Bachelor/ master anatomy and physiology.
Bachelor/ master nursing.
Bachelor in basic science/Biology/Biomedical related scientific degree or relevant experienced subjects who have knowledge of Medical terminology and experience in healthcare.
Experienced Research Coordinator who has experience in healthcare and GCP- ICH certification.¹

Where a CRA can work?

Medical device industries.
Pharmaceutical industries.
Contract research organizations.
Universities and research institutions.
Regulatory affairs industries.

Skills required being CRA

Ability to work independently and within a team.
Good written and verbal communication skills.
Good time management with attention to timelines.
Self-motivated and ability to make informed decisions as per supervisor/ manager’s instructions and ability to take responsibility for actions.
Strong observation and organizational skills with attention to details.
Computer skills – word-processing, excel and power point presentations.
Electronic Data Capture knowledge.
Precise delivery of work.
Providence of assistance as per project manager/ clinical research manager’s directions.
Review of protocol or related documents.
Review of informed consent.
Review of worksheets.
Assistance of sites with IRB/IEC submission.
Collection of documents from these sites.

Typical workday of a CRA

The CRA will schedule and plan monitoring visits to the site based on protocol requirements. CRA has to verify source documents with Electronic Data Capture (EDC) system’s data entry and ensure research data are accurate, complete and verifiable with source. CRA has to collect documents from the site and make sure that they get submitted to sponsor’s Trial Master File (TMF). Usually TMF is managed by Clinical Trial Administrator (CTA). If using EDC system, then he/ she should be trained on particular EDC system that the company uses. If EDC has an issue, then the CRA will work with Data Management to resolve the issue while monitoring at the site or while working on the EDC system.

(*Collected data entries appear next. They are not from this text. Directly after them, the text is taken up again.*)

-- ==== Sys2Proof/Laws/Renderer.lean ====
section
/-! SUPPORT. Laws/Renderer.lean: what a rendered line can change, that it keeps a chip good, and how long a line is. -/

namespace Sys2Proof.Machine

/-- What drawing a line can change: S#0 and the collision latch. -/
theorem drawLine_eq (cfg : Config) (c : Chip) (l : Nat) :
    ∃ x : Byte, ∃ r : Bool,
      (drawLine cfg c l).1 = { c with status := { c.status with s0 := x }, collisionReported := r } := by
  unfold drawLine
  extract_lets v m
  split_ifs
  · exact ⟨_, _, rfl⟩
  · exact ⟨_, _, rfl⟩
  · exact ⟨_, _, rfl⟩

/-- What the start of a line can change: FH, the interrupt output and the collision latch. -/
theorem beginLine_eq (v : Variant) (c : Chip) (l : Nat) :
    ∃ f i r : Bool,
      beginLine v c l = { c with status := { c.status with fh := f }, intLine := i, collisionReported := r } := by
  unfold beginLine
  extract_lets c1
  have h1 : c1 = { c with collisionReported := if l = 0 then false else c.collisionReported } := by
    by_cases h : l = 0 <;> simp [c1, h]
  split_ifs
  · rw [h1]
    exact ⟨true, _, _, rfl⟩
  · rw [h1]
    exact ⟨c.status.fh, c.intLine, _, rfl⟩

/-- What a rendered line can change: S#0, FH, the interrupt output and the collision latch. -/
theorem renderLine_eq (cfg : Config) (c : Chip) (l : Nat) :
    ∃ x : Byte, ∃ f i r : Bool, (renderLine cfg c l).1 =
      { c with status := { c.status with s0 := x, fh := f }, intLine := i, collisionReported := r } := by
  obtain ⟨f, i, r, hb⟩ := beginLine_eq cfg.variant c l
  obtain ⟨x, r', hd⟩ := drawLine_eq cfg (beginLine cfg.variant c l) l
  unfold renderLine
  extract_lets c1 d
  have hd' : d.1 = { c with status := { c.status with s0 := x, fh := f }, intLine := i, collisionReported := r' } := by
    rw [show d.1 = _ from hd, hb]
  split_ifs
  · simp only [hd', frameEvent]
    exact ⟨_, _, _, _, rfl⟩
  · exact ⟨_, _, _, _, hd'⟩
  · exact ⟨_, _, _, _, hb⟩

/-- A rendered line keeps a chip good. -/
theorem renderLine_ok {cfg : Config} {c : Chip} {v : Variant} (h : c.ok v) (l : Nat) : (renderLine cfg c l).1.ok v := by
  obtain ⟨x, f, i, r, he⟩ := renderLine_eq cfg c l
  rw [he]
  exact ok_congr h rfl rfl rfl rfl rfl rfl rfl

/-! ### Line lengths -/

@[simp] theorem length_patternPixels (n : Nat) (pat fg bg : Byte) : (patternPixels n pat fg bg).length = n := by
  simp [patternPixels]

@[simp] theorem length_multicolorPixels (v : Variant) (c : Chip) (b : Byte) : (multicolorPixels v c b).length = 8 := by
  simp [multicolorPixels]

/-- The length of a row of cells of one width. -/
theorem length_cells {n k : Nat} {f : Nat → List Byte} (h : ∀ i, (f i).length = k) :
    ((List.range n).flatMap f).length = n * k := by
  rw [List.length_flatMap, List.map_congr_left (fun i _ => h i), List.map_const', List.sum_replicate, List.length_range,
    smul_eq_mul]

/-- The length of a line between its borders. -/
theorem length_withBorder (v : Variant) (c : Chip) (px : List Byte) :
    (withBorder v c px).length = px.length + 16 := by
  simp only [withBorder, List.length_append, List.length_replicate]
  omega

/-- The background of a mode fills the line. -/
theorem length_background (v : Variant) (c : Chip) (l : Nat) : (background v c l).length = lineWidth (modeOf v c) := by
  unfold background
  cases hm : modeOf v c
  · exact length_cells (k := 8) fun i => length_patternPixels _ _ _ _
  · exact length_cells (k := 8) fun i => length_patternPixels _ _ _ _
  · exact length_cells (k := 8) fun i => length_multicolorPixels _ _ _
  · exact (length_withBorder v c _).trans
      (congrArg (· + 16) (length_cells (k := 6) fun i => length_patternPixels _ _ _ _))
  · exact (length_withBorder v c _).trans
      (congrArg (· + 16) (length_cells (k := 6) fun i => length_patternPixels _ _ _ _))
  · exact length_cells (k := 8) fun i => length_multicolorPixels _ _ _
  · refine (length_withBorder v c _).trans (congrArg (· + 16) (length_cells (n := 40) (k := 6) fun i => ?_))
    rw [List.length_append, List.length_replicate, List.length_replicate]
  · exact (List.length_replicate).trans (by rw [hm])
  · exact (List.length_replicate).trans (by rw [hm])
  · exact (List.length_map _).trans List.length_range
  · exact (List.length_map _).trans List.length_range
  · exact (List.length_map _).trans List.length_range
  · exact (List.length_map _).trans List.length_range

/-- A drawn line is as wide as its mode says. -/
theorem length_drawLine (cfg : Config) (c : Chip) (l : Nat) :
    (drawLine cfg c l).2.length = lineWidth (modeOf cfg.variant c) := by
  unfold drawLine
  extract_lets v m
  split_ifs with h1 h2
  · simp [blankLine, v]
  · have hw : lineWidth (modeOf v c) = 256 := by
      unfold spritesShown at h2
      cases hm : modeOf v c <;> first
        | rfl
        | simp [hm, spriteMode] at h2
    rw [show lineWidth (modeOf cfg.variant c) = 256 from hw, overlay, List.length_zipWith, length_background, hw,
      Vector.length_toList]
    rfl
  · exact length_background v c l

end Sys2Proof.Machine
end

A Communicative, Technical and Administrative skills are required to be a CRA.

Responsibility

Review and monitor clinical data for safety and efficacy purpose to protect the right, safety and welfare of the study subjects.
Writing reports in timely fashion and follow up with the site as per requirements.
Liaising with principle Investigator, Medical Affairs team/ health professionals, project managers and meeting with colleagues.
Take care of the site issue in timely contacting the required team member and providing required solution or documents as applicable.

Work condition

There are In- house and travelling/ Trial monitor, both types of work scenario available for CRA.
In- house CRA work from the office and review and monitor the data for accuracy purpose.
Travelling is the main requirement for a clinical research monitor who has to visit the research sites for monitoring activities. Percentage of required travel depends on many factors such as company policy, number of protocols CRA working on, and time line for completion of project. The CRA can also work remotely and travel to the research site for monitoring activities. Opportunity for freelance work is possible.

Types of site visits

SQV- Site Qualification Visit, to qualify the research site for the project
SIV- Site Initiation Visit is to initiate the research site after selection has been made. It is also to train the site study staff on protocol and electronic systems as per the requirements of particular project.
IMV- Interim Monitoring Visit is to monitor the research activities at the site. Frequency of IMV is depends on different factors such as protocol requirements, company policy, project managers requirements and if issue arises then as applicable.
COV- Close Out Visit required if site needs to be closed down for any reason such as if the study has been completed or if sponsor has decided to close the site for any reason such as if site is not fulfilling the requirements related with the study or any other issue and sponsor has decided to terminate the site form the study.

The CRAs are more in control of the travel they are willing to do and the pay rates are as per the projects and as per the requirements and demand of the position and the type of company they are willing to work for.